Singkat cerita setelah beliau bertanya hal itu, siangnya pintu kamarku diketok Papi. Saya mikir kok tumben banget, biasanya kalau papi butuh bantuan suka panggil dari bawah. Pas buka pintu terkejut karena Papi bawain aku teh herbal yang dibuat dari bunga (enggak tahu bahasa Indonesianya) Schafgarberblüten. Padahal, untuk mendapatkan teh itu dia harus pergi ke Zurich, perjalanan sekitar 3 jam PP dari dan ke Steckborn, dan harganya pun (kalau dirupiahin) cukup tinggi.

Papi tanya, “Wie geht es dir Tita? Es ist für dich," katanya sambil memberikan mug berisi teh herbal. Ia juga menunjukkan kertas kecil bertuliskan “drink as hot as you can”. 

Kata beliau, takut saya enggak ngerti, makanya translate dulu pakai komputer di google translate dari Jerman ke Inggris, lalu ia print di kertas HVS dan digunting kecil. Jujur terharu ya, bokap mertua yang baru saya kenal baru dua bulan kok baik banget. Abis itu saya diminta istirahat dan didoain cepet sembuh. 

Kejadian ini aku ceritain ke suamiku Jey lewat whats app. Saya kirimkan foto mug dan print an kertas itu. Jawabnya dia,”Because now you are also his daughter.” Yah, tambah meweklah dengan kebaikan dua bule bapak-anak ini. Dan ternyata bokap emang paling seneng kalau berkreasi dengan aneka herbal untuk penyembuhan secara alami dibandingan dengan menggunakan obat.


Teh buatan Paps dan tulisan berbahasa Inggris yang ia buat untukku ini sukses bikin terharu. Love you sooo much meine Vater :)



Lalu kalau saya tidak gabung untuk makan malam, gara-gara lagi ngambek sama Jey, ternyata Paps suka tanya ke Jey, Warum kann nicht deine Frau kommen? Suamiku mana enggak bisa bohong. Kalau saya dan dia lagi diem-dieman, Paps suka tanya ke Jey, masalahnya apa. Dan beliau kasih solusi. 
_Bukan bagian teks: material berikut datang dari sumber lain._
/-- A life-cycle change of Table 19-2 with its role and its condition. -/
def lifeChangeOk (s : State) (r : Role) (goal : Nat) : Bool :=
  let cover := [s.boot.copyA, s.boot.copyB, s.boot.shadow].findSome? fun o => match o with | some i => if i.bad == 0 && i.gen == s.boot.runGen then some i else none | none => none
  let confirmedNow := match confirmed s with | some (g, v) => g == s.boot.runGen || (match cover with | some i => g == i.confirmGen && v == i.scv | none => false) | none => false
  match s.boot.life, goal with
  | .blank, 1 => r == .vendor
  | .provisioned, 2 => (r == .engineer || r == .vendor) && confirmedNow
  | .field, 3 => r == .engineer
  | .returned, 1 => r == .vendor
  | .returned, 0 => r == .vendor
  | _, _ => false

/-- Highest generation that a copy holds. -/
def highestGen (s : State) : Nat := [s.boot.copyA, s.boot.copyB, s.boot.shadow].foldl (fun m o => match o with | some i => if i.bad == 0 then max m i.gen else m | none => m) 0

/-- Number of the new generation (R519, R520, R529). -/
def nextGen (s : State) : Nat :=
  if s.boot.phase == .halted then highestGen s + 1 else if s.boot.aside != 0 then s.boot.aside + 1 else s.boot.comGen + 1

/-- Pending changes that differ from the committed value. -/
def changed (s : State) : List (ParamKey × Int) := s.boot.pend.filter fun e => isSection e.1 || e.2 != comValue s e.1

/-- Whether the stored confirmation covers the committed generation (R529 step 2, R530). -/
def comConfirm (s : State) : Nat :=
  let prev := [s.boot.copyA, s.boot.copyB, s.boot.shadow].findSome? fun o => match o with | some i => if i.gen == s.boot.comGen then some i.confirmGen else none | none => none
  match confirmed s with
  | some (g, _) => if g == s.boot.comGen then s.boot.comGen else prev.getD 0
  | none => prev.getD 0

/-! The image container (R510 to R513). -/

/-- Data of the parameters section: records of the parameters that differ from their defaults, and none of `safe.*`. -/
def parameterSection (c : Cfg) : List Byte := (c.params.filter fun e => !isSafetyName e.1.p).flatMap fun e => paramRecord e.1 e.2

/-- Sections of an image by their tags. -/
def imageSections (c : Cfg) : List (Nat × List Byte) :=
  ((1, parameterSection c) :: (2, safetySection c.params) :: c.raw).filter fun x => !x.2.isEmpty

/-- A section (Table 19-4). -/
def sectionForm (x : Nat × List Byte) : List Byte :=
  let b := toLE 2 x.1 ++ toLE 2 0 ++ toLE 4 x.2.length ++ x.2
  b ++ toLE 4 (crc32 b)

/-- Length of an image: header, sections, signature. -/
def imageLen (c : Cfg) : Nat := 0x40 + ((imageSections c).map fun x => 12 + x.2.length).sum + 64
Baru paginya pas ketemu saya nanya lagi, Wie geht’s Tita? Alles Klar? Paps selalu berusaha biar gimana saya tetap nyaman di rumah. Hikss pengen nangis kalo ngebayangin gimana susahnya Paps dulu berjuang sendiri besarin 5 anak setelah Moms meninggal. Fyi, mama mertuaku udah enggak ada sejak Jey umur 9 tahun. Jadi Jey tumbuh belasan tahun lalu tanpa mamanya. Alhamdulillah meskipun single parent, paps bisa mendidik anak-anaknya menjadi orang baik.



3. He is a great chef

Saya mendengar dari Jey kalau awal papa dan mamanya bertemu itu saat keduanya bekerja di restoran di Swiss. Dari situlah saya menduga bahwa Paps adalah chef yang keren. Hal itu dibuktikan saat ia menawarkan ingin memasak menu makan malam, beef dari hackfleish atau daging giling, pasta dan salad. Tangannya yang gercep motong bahan makanan bikin saya melongoh. 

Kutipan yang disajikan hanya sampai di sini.